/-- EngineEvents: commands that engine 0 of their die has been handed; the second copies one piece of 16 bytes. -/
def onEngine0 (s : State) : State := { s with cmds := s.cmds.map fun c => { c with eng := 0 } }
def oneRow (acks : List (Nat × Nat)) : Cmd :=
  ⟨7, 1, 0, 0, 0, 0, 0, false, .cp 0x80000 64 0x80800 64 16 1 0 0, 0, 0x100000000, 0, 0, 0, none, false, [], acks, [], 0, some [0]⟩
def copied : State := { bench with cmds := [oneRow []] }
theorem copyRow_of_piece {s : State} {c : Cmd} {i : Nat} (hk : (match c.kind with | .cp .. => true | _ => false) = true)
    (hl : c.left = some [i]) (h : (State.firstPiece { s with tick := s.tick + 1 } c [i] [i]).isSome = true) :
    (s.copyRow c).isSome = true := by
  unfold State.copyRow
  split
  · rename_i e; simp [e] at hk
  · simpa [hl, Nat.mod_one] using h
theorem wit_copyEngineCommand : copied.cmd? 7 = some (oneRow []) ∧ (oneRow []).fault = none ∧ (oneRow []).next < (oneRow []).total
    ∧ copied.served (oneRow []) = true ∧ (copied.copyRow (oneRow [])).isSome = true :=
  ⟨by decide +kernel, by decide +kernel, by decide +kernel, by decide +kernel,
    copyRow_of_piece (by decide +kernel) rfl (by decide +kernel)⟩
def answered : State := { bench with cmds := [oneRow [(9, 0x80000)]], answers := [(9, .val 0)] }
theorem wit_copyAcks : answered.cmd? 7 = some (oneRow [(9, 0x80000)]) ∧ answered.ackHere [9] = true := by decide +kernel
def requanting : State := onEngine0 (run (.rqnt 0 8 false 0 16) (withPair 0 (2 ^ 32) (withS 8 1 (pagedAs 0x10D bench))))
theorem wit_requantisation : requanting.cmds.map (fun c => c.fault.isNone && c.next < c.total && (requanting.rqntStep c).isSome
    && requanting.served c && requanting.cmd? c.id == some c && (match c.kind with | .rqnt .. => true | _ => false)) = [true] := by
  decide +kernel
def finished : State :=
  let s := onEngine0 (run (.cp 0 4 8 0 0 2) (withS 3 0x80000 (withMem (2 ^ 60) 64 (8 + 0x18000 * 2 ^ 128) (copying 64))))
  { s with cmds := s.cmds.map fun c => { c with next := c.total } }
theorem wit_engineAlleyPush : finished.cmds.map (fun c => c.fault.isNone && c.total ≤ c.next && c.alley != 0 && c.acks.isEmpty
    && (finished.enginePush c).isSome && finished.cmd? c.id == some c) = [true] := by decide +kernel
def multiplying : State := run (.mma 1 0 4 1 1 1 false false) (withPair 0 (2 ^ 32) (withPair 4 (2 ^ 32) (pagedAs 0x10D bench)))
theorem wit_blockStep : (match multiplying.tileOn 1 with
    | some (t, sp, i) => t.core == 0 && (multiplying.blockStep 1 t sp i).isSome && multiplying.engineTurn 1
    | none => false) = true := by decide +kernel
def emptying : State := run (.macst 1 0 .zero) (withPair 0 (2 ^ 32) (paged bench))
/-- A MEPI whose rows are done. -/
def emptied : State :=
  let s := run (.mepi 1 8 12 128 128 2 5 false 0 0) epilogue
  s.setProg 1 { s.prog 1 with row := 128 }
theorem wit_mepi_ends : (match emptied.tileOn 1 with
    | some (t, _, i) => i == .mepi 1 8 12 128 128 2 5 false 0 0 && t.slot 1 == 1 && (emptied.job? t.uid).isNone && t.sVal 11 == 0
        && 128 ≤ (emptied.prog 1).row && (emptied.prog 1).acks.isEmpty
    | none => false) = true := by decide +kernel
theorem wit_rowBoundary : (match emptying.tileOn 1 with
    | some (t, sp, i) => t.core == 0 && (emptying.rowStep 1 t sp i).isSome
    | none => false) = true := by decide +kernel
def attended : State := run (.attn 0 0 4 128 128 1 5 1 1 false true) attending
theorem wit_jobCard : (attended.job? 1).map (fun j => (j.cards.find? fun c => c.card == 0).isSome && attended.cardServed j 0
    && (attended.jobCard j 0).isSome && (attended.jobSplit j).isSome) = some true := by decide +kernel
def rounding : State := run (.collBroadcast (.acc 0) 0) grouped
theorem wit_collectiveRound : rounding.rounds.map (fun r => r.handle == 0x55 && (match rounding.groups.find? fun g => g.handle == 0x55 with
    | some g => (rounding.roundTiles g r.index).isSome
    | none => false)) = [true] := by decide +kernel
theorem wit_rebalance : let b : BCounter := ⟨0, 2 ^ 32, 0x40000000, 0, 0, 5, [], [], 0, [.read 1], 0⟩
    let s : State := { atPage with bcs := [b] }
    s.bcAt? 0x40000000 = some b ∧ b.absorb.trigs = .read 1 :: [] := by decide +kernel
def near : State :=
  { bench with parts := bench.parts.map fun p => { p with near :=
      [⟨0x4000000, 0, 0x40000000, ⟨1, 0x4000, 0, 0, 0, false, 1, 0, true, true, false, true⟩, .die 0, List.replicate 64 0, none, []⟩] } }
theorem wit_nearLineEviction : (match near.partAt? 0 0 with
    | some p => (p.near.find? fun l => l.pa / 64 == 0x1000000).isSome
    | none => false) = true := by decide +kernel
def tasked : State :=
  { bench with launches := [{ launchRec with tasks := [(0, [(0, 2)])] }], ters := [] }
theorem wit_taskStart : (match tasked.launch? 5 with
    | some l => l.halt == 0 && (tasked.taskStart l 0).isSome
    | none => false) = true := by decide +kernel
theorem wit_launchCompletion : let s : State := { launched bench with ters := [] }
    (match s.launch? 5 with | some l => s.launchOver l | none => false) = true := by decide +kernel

++++

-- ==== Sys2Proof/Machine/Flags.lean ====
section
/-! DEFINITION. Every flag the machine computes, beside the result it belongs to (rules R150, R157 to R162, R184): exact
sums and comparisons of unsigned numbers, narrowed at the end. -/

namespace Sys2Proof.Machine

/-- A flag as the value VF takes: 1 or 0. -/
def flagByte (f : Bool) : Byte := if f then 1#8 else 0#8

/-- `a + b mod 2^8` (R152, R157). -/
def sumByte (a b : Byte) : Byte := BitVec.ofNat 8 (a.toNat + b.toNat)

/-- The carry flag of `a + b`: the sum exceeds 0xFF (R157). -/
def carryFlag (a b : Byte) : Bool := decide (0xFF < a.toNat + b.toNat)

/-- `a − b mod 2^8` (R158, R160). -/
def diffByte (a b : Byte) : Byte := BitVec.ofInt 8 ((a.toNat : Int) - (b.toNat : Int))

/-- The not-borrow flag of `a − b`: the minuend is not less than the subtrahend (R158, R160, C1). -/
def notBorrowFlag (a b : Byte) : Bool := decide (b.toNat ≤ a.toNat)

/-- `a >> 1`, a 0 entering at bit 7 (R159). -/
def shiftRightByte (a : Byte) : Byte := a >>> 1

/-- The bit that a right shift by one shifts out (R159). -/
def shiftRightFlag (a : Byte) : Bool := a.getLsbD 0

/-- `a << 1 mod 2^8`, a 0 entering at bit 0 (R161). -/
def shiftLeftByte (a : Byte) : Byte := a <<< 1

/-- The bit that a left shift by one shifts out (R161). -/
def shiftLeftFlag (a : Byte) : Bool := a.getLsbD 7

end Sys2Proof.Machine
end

++++

- _YOUR ASSIGNMENT_: Taking the records above, retype every line from the one with "16 bytes. -/" down to the one with "def answered : State", exactly and with nothing else.

- _SOLVED EXERCISE_:
/-- EngineEvents: commands that engine 0 of their die has been handed; the second copies one piece of 16 bytes. -/
def onEngine0 (s : State) : State := { s with cmds := s.cmds.map fun c => { c with eng := 0 } }
def oneRow (acks : List (Nat × Nat)) : Cmd :=
  ⟨7, 1, 0, 0, 0, 0, 0, false, .cp 0x80000 64 0x80800 64 16 1 0 0, 0, 0x100000000, 0, 0, 0, none, false, [], acks, [], 0, some [0]⟩
def copied : State := { bench with cmds := [oneRow []] }
theorem copyRow_of_piece {s : State} {c : Cmd} {i : Nat} (hk : (match c.kind with | .cp .. => true | _ => false) = true)
    (hl : c.left = some [i]) (h : (State.firstPiece { s with tick := s.tick + 1 } c [i] [i]).isSome = true) :
    (s.copyRow c).isSome = true := by
  unfold State.copyRow
  split
  · rename_i e; simp [e] at hk
  · simpa [hl, Nat.mod_one] using h
theorem wit_copyEngineCommand : copied.cmd? 7 = some (oneRow []) ∧ (oneRow []).fault = none ∧ (oneRow []).next < (oneRow []).total
    ∧ copied.served (oneRow []) = true ∧ (copied.copyRow (oneRow [])).isSome = true :=
  ⟨by decide +kernel, by decide +kernel, by decide +kernel, by decide +kernel,
    copyRow_of_piece (by decide +kernel) rfl (by decide +kernel)⟩
def answered : State := { bench with cmds := [oneRow [(9, 0x80000)]], answers := [(9, .val 0)] }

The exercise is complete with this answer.